- [Task goal] Locate the line that contains "0x3E#8 => some .ds" in the entries below, then repeat it and every following line through the line that contains "0x64#8 => some .pcmpgtb", exactly, and no others.

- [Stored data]
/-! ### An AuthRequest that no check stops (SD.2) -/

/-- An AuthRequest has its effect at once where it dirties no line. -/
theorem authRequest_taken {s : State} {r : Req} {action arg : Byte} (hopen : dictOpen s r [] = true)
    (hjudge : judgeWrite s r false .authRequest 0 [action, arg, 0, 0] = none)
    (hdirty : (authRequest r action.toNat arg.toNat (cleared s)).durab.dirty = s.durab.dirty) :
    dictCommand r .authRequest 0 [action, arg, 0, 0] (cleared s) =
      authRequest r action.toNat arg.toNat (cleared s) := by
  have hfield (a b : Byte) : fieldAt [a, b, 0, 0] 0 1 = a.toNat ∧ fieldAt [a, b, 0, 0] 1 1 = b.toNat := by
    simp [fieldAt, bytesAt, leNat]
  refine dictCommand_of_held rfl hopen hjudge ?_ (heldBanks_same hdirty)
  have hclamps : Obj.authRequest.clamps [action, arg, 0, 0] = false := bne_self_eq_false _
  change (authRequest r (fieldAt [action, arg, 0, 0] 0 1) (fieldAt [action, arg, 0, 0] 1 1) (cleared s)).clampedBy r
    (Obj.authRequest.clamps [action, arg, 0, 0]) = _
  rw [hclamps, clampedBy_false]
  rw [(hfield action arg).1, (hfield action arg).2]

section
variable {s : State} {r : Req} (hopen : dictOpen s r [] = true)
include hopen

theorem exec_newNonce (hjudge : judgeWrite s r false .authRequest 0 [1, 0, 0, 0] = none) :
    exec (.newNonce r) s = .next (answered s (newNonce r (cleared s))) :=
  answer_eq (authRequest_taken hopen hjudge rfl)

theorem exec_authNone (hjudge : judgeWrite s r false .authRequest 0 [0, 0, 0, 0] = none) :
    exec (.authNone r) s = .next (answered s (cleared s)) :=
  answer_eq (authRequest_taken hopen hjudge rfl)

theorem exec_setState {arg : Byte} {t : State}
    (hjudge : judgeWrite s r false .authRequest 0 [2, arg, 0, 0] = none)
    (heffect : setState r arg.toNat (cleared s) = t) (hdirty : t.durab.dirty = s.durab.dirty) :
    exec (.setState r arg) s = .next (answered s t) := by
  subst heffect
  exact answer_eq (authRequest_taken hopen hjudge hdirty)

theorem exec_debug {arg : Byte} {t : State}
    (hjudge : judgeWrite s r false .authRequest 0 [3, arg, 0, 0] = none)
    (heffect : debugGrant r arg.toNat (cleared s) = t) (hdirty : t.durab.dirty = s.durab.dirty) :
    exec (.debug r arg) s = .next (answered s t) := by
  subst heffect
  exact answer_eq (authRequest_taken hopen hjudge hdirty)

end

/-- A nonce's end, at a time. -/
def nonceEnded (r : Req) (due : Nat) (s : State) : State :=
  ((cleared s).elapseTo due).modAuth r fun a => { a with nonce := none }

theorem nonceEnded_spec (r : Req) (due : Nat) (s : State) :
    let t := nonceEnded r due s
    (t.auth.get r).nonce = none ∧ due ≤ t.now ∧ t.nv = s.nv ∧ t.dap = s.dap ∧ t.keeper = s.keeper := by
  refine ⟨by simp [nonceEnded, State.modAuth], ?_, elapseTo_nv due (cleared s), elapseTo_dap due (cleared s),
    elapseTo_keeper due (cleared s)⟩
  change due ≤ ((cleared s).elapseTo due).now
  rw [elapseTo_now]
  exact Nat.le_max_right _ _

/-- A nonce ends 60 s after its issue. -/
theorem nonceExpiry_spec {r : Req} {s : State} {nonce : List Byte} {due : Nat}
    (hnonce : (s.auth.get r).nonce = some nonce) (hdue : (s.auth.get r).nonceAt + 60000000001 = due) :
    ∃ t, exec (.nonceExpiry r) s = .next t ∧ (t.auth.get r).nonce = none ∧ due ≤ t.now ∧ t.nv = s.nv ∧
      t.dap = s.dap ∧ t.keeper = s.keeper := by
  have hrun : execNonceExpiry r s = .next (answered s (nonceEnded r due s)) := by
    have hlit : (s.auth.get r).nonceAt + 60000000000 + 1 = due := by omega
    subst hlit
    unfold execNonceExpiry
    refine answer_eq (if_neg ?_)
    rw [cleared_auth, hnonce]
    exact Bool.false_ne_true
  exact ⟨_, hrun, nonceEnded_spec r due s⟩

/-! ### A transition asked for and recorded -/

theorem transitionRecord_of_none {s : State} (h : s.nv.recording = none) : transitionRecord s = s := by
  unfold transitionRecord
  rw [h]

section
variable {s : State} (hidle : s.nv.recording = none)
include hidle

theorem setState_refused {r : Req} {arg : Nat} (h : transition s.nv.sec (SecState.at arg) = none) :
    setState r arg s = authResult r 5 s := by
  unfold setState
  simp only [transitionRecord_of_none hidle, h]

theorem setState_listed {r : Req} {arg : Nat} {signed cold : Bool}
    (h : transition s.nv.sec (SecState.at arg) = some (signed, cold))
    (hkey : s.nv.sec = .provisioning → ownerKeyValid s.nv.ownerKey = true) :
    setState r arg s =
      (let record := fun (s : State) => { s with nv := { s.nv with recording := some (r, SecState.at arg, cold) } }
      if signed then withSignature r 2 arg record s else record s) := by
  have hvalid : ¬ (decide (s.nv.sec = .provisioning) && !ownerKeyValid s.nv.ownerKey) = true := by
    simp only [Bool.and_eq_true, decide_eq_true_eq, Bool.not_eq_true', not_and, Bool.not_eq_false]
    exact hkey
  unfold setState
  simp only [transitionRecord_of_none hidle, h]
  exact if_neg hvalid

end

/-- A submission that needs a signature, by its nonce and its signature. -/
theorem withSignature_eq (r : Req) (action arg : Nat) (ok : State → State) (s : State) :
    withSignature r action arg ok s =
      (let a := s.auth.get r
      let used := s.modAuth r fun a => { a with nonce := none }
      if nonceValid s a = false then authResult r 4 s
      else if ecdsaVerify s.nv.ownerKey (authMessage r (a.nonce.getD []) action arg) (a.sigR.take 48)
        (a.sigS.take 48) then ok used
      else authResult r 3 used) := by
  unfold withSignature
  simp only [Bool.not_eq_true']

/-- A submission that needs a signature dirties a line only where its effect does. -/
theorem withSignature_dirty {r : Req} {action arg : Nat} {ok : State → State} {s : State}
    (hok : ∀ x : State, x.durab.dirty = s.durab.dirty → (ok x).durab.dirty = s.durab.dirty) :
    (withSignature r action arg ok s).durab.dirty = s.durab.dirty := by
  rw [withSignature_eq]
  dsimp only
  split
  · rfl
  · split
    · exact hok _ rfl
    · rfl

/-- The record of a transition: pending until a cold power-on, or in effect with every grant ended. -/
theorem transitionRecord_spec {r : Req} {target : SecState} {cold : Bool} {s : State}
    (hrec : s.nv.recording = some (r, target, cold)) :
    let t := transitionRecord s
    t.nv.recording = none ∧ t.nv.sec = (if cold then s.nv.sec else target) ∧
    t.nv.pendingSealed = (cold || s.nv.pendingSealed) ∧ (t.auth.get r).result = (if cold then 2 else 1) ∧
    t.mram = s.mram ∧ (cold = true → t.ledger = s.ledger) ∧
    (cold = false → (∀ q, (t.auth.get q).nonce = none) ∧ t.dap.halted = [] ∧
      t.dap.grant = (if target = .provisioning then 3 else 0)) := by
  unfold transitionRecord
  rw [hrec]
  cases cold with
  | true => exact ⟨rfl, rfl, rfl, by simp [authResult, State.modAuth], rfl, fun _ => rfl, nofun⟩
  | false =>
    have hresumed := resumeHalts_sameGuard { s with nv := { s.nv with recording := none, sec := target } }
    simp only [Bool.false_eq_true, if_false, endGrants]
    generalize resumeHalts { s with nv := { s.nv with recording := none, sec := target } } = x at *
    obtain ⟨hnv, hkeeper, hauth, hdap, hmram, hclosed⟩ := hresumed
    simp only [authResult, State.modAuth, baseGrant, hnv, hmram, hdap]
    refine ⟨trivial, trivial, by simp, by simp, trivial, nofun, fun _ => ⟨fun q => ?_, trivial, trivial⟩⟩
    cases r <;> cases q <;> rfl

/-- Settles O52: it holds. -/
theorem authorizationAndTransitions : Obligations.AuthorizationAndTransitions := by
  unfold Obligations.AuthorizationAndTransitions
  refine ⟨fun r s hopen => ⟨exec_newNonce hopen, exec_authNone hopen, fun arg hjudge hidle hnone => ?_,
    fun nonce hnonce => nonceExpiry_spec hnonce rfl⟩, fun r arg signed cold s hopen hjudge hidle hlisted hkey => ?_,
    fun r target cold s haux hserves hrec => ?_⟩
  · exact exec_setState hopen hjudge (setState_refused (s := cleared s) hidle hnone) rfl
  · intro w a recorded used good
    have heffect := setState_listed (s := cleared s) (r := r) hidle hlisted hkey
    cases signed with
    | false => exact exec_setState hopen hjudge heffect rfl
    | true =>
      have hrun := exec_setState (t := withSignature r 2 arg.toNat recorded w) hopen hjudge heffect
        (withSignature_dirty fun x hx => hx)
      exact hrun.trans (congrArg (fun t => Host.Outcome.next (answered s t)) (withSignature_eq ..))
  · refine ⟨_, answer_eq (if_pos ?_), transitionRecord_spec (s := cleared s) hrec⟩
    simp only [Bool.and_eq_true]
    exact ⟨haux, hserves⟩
---
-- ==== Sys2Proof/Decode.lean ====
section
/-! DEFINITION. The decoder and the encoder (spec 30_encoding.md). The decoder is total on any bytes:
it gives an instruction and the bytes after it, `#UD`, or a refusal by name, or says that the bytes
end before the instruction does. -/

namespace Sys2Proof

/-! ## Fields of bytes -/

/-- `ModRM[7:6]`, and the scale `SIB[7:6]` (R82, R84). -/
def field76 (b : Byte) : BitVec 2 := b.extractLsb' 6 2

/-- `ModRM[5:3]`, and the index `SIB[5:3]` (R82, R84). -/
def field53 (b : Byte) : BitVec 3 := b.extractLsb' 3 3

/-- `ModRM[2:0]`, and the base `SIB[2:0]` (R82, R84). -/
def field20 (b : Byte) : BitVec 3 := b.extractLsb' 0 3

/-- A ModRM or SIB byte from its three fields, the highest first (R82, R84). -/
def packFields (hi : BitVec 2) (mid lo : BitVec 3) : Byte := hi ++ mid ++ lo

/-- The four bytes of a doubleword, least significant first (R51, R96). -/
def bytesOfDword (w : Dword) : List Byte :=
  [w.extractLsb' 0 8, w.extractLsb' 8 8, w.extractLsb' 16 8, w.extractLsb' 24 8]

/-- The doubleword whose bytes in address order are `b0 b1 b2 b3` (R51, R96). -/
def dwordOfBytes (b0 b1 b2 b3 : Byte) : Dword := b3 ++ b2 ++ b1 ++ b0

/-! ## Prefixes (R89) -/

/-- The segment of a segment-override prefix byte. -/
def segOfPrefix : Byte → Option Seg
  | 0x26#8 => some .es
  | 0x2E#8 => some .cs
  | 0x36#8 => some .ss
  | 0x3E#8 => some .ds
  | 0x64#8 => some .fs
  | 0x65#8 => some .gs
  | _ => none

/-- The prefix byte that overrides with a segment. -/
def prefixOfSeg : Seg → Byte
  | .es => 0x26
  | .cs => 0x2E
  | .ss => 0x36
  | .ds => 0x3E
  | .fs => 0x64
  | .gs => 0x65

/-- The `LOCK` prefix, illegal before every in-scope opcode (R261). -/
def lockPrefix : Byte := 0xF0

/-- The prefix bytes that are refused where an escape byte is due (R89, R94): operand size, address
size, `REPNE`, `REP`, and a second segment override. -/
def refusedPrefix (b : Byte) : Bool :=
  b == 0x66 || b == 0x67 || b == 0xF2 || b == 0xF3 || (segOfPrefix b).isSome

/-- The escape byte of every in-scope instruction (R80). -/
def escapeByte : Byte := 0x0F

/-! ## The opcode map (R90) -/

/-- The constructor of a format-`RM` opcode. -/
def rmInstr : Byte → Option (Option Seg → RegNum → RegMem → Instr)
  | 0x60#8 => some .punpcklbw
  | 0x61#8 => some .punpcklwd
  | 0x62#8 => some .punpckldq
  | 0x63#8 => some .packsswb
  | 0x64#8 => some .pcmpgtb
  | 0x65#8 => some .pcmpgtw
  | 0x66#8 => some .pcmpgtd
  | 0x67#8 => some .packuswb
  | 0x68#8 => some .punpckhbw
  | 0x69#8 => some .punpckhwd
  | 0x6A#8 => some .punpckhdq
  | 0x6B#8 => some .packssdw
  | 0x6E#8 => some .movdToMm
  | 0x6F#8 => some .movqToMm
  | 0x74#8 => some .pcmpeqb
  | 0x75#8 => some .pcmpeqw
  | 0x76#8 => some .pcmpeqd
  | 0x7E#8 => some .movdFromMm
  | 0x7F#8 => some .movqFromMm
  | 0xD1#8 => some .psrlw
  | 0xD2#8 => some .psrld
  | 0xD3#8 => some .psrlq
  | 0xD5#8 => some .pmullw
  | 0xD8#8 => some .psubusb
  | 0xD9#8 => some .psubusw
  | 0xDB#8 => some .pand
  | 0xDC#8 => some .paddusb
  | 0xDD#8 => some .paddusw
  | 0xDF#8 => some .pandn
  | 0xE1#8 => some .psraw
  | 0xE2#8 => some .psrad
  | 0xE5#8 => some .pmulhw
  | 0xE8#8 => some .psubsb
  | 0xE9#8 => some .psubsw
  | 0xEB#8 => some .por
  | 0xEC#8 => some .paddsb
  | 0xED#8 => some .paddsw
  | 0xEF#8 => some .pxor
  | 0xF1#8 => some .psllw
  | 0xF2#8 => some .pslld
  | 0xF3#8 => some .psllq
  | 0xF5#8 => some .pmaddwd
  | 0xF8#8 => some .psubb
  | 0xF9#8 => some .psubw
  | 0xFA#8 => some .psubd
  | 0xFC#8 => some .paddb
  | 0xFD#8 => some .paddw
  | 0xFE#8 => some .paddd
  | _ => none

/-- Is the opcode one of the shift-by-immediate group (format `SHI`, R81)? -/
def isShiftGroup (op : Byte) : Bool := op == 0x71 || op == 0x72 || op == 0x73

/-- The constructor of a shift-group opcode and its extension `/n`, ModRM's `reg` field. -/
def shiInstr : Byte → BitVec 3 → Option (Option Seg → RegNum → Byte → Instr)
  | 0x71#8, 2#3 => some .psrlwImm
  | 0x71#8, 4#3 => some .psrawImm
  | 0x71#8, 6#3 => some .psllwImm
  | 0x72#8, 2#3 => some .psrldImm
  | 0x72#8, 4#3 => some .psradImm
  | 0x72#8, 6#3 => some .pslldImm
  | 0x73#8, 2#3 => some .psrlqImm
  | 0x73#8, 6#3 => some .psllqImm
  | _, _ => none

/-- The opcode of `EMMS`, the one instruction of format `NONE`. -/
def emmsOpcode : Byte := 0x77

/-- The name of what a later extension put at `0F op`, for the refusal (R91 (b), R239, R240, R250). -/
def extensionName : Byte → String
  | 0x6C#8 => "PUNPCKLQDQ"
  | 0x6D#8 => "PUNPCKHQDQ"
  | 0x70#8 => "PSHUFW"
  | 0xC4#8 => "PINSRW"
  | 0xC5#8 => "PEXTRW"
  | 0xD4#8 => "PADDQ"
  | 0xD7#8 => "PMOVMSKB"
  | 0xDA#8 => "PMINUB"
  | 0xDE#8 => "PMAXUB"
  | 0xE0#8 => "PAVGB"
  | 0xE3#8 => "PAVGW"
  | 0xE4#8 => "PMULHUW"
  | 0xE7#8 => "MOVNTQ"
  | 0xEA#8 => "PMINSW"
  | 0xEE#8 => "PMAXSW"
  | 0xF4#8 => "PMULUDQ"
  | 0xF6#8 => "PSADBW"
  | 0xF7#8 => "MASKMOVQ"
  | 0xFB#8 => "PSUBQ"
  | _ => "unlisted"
--
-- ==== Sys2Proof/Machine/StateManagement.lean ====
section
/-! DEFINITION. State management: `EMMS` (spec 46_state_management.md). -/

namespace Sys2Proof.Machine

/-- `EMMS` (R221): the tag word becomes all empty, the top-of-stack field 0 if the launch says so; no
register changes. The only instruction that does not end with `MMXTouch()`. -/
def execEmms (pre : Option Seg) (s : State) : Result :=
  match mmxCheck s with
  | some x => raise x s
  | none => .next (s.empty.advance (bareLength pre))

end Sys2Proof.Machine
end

- [Task answer]
  | 0x3E#8 => some .ds
  | 0x64#8 => some .fs
  | 0x65#8 => some .gs
  | _ => none

/-- The prefix byte that overrides with a segment. -/
def prefixOfSeg : Seg → Byte
  | .es => 0x26
  | .cs => 0x2E
  | .ss => 0x36
  | .ds => 0x3E
  | .fs => 0x64
  | .gs => 0x65

/-- The `LOCK` prefix, illegal before every in-scope opcode (R261). -/
def lockPrefix : Byte := 0xF0

/-- The prefix bytes that are refused where an escape byte is due (R89, R94): operand size, address
size, `REPNE`, `REP`, and a second segment override. -/
def refusedPrefix (b : Byte) : Bool :=
  b == 0x66 || b == 0x67 || b == 0xF2 || b == 0xF3 || (segOfPrefix b).isSome

/-- The escape byte of every in-scope instruction (R80). -/
def escapeByte : Byte := 0x0F

/-! ## The opcode map (R90) -/

/-- The constructor of a format-`RM` opcode. -/
def rmInstr : Byte → Option (Option Seg → RegNum → RegMem → Instr)
  | 0x60#8 => some .punpcklbw
  | 0x61#8 => some .punpcklwd
  | 0x62#8 => some .punpckldq
  | 0x63#8 => some .packsswb
  | 0x64#8 => some .pcmpgtb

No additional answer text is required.